((

@[simp] theorem raise_fields (e : Error) (s : State) :
    (raise e s).cmd = s.cmd ∧ (raise e s).srcBase = s.srcBase ∧ (raise e s).srcLen = s.srcLen ∧
    (raise e s).dstBase = s.dstBase ∧ (raise e s).dstCap = s.dstCap ∧ (raise e s).blk = s.blk ∧
    (raise e s).freq = s.freq ∧ (raise e s).selB = s.selB ∧ (raise e s).selC = s.selC ∧
    (raise e s).selM = s.selM ∧ (raise e s).deltaEn = s.deltaEn ∧ (raise e s).ic = s.ic ∧
    (raise e s).oc = s.oc ∧ (raise e s).rem = s.rem ∧ (raise e s).hdr = s.hdr ∧ (raise e s).mp = s.mp ∧
    (raise e s).cfg = s.cfg ∧ (raise e s).issue = s.issue ∧ (raise e s).host = s.host ∧
    (raise e s).hostLog = s.hostLog ∧ (raise e s).ret = s.ret := by
  cases e <;> simp only [raise, raiseTrace, forgetDst, instReset, and_self]

@[simp] theorem raise_flags (e : Error) (s : State) :
    (raise e s).status = Status.ended e.code ∧ (raise e s).phase = .idle ∧ (raise e s).result = 0#32 ∧
    (raise e s).required = e.required := ⟨rfl, rfl, rfl, rfl⟩

/-- Every error of ENC and DEC leaves the instance as `INST.RESET` does (R236). -/
theorem raise_instance {e : Error} (h : e ≠ .illegalCommand) (s : State) :
    (raise e s).es = (instReset s).es ∧ (raise e s).bcMem = [] ∧ (raise e s).bcRd = 0 ∧
    (raise e s).dprev = (instReset s).dprev := by
  cases e <;> first | exact absurd rfl h | exact ⟨rfl, rfl, rfl, rfl⟩

/-- Only `BufferOverrun` touches memory (R238). -/
theorem raise_memory {e : Error} (h : e ≠ .bufferOverrun) (s : State) :
    (raise e s).mem = s.mem ∧ (raise e s).freeCtr = s.freeCtr := by
  cases e <;> first | exact absurd rfl h | exact ⟨rfl, rfl⟩

@[simp] theorem raise_illegal (s : State) :
    (raise .illegalCommand s).es = s.es ∧ (raise .illegalCommand s).bcMem = s.bcMem ∧
    (raise .illegalCommand s).bcRd = s.bcRd ∧ (raise .illegalCommand s).dprev = s.dprev := ⟨rfl, rfl, rfl, rfl⟩

theorem raise_overrun_memory (s : State) :
    (raise .bufferOverrun s).mem = (forgetDst s).mem ∧ (raise .bufferOverrun s).freeCtr = s.freeCtr + 1 := ⟨rfl, rfl⟩

@[simp] theorem blkSelect_fields (s : State) :
    (blkSelect s).cmd = s.cmd ∧ (blkSelect s).srcBase = s.srcBase ∧ (blkSelect s).srcLen = s.srcLen ∧
    (blkSelect s).dstBase = s.dstBase ∧ (blkSelect s).dstCap = s.dstCap ∧ (blkSelect s).status = s.status ∧
    (blkSelect s).result = s.result ∧ (blkSelect s).required = s.required ∧ (blkSelect s).blk = s.blk ∧
    (blkSelect s).freq = s.freq ∧ (blkSelect s).dprev = s.dprev ∧ (blkSelect s).bcMem = s.bcMem ∧
    (blkSelect s).bcRd = s.bcRd ∧ (blkSelect s).es = s.es ∧ (blkSelect s).phase = s.phase ∧
    (blkSelect s).deltaEn = s.deltaEn ∧ (blkSelect s).ic = s.ic ∧ (blkSelect s).oc = s.oc ∧
    (blkSelect s).rem = s.rem ∧ (blkSelect s).hdr = s.hdr ∧ (blkSelect s).mp = s.mp ∧
    (blkSelect s).cfg = s.cfg ∧ (blkSelect s).mem = s.mem ∧ (blkSelect s).issue = s.issue ∧
    (blkSelect s).host = s.host ∧ (blkSelect s).hostLog = s.hostLog ∧ (blkSelect s).ret = s.ret := by
  unfold blkSelect; split <;> simp

@[simp] theorem deltaIfEnabled_fields (s : State) :
    (deltaIfEnabled s).cmd = s.cmd ∧ (deltaIfEnabled s).srcBase = s.srcBase ∧
    (deltaIfEnabled s).srcLen = s.srcLen ∧ (deltaIfEnabled s).dstBase = s.dstBase ∧
    (deltaIfEnabled s).dstCap = s.dstCap ∧ (deltaIfEnabled s).status = s.status ∧
    (deltaIfEnabled s).result = s.result ∧ (deltaIfEnabled s).required = s.required ∧
    (deltaIfEnabled s).freq = s.freq ∧ (deltaIfEnabled s).selB = s.selB ∧ (deltaIfEnabled s).selC = s.selC ∧
    (deltaIfEnabled s).selM = s.selM ∧ (deltaIfEnabled s).bcMem = s.bcMem ∧ (deltaIfEnabled s).bcRd = s.bcRd ∧
    (deltaIfEnabled s).es = s.es ∧ (deltaIfEnabled s).phase = s.phase ∧
    (deltaIfEnabled s).deltaEn = s.deltaEn ∧ (deltaIfEnabled s).ic = s.ic ∧ (deltaIfEnabled s).oc = s.oc ∧
    (deltaIfEnabled s).rem = s.rem ∧ (deltaIfEnabled s).hdr = s.hdr ∧ (deltaIfEnabled s).mp = s.mp ∧
    (deltaIfEnabled s).cfg = s.cfg ∧ (deltaIfEnabled s).mem = s.mem ∧ (deltaIfEnabled s).issue = s.issue ∧
    (deltaIfEnabled s).host = s.host ∧ (deltaIfEnabled s).hostLog = s.hostLog ∧
    (deltaIfEnabled s).ret = s.ret ∧ (deltaIfEnabled s).freeCtr = s.freeCtr := by
  unfold deltaIfEnabled; split <;> simp

@[simp] theorem prefixIfEnabled_fields (s : State) :
    (prefixIfEnabled s).cmd = s.cmd ∧ (prefixIfEnabled s).srcBase = s.srcBase ∧
    (prefixIfEnabled s).srcLen = s.srcLen ∧ (prefixIfEnabled s).dstBase = s.dstBase ∧
    (prefixIfEnabled s).dstCap = s.dstCap ∧ (prefixIfEnabled s).status = s.status ∧
    (prefixIfEnabled s).result = s.result ∧ (prefixIfEnabled s).required = s.required ∧
    (prefixIfEnabled s).freq = s.freq ∧ (prefixIfEnabled s).selB = s.selB ∧ (prefixIfEnabled s).selC = s.selC ∧
    (prefixIfEnabled s).selM = s.selM ∧ (prefixIfEnabled s).bcMem = s.bcMem ∧
    (prefixIfEnabled s).bcRd = s.bcRd ∧ (prefixIfEnabled s).es = s.es ∧ (prefixIfEnabled s).phase = s.phase ∧
    (prefixIfEnabled s).deltaEn = s.deltaEn ∧ (prefixIfEnabled s).ic = s.ic ∧ (prefixIfEnabled s).oc = s.oc ∧
    (prefixIfEnabled s).rem = s.rem ∧ (prefixIfEnabled s).hdr = s.hdr ∧ (prefixIfEnabled s).mp = s.mp ∧
    (prefixIfEnabled s).cfg = s.cfg ∧ (prefixIfEnabled s).mem = s.mem ∧ (prefixIfEnabled s).issue = s.issue ∧
    (prefixIfEnabled s).host = s.host ∧ (prefixIfEnabled s).hostLog = s.hostLog ∧
    (prefixIfEnabled s).ret = s.ret ∧ (prefixIfEnabled s).freeCtr = s.freeCtr := by
  unfold prefixIfEnabled; split <;> simp

end Sys2Proof.Machine
end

))

When the line with "(raise e s).required" is reached in the data above, start copying there, and copy each line exactly until the line with "e ≠ .illegalCommand)" has been copied; copy nothing else.

    (raise e s).required = e.required := ⟨rfl, rfl, rfl, rfl⟩

/-- Every error of ENC and DEC leaves the instance as `INST.RESET` does (R236). -/
theorem raise_instance {e : Error} (h : e ≠ .illegalCommand) (s : State) :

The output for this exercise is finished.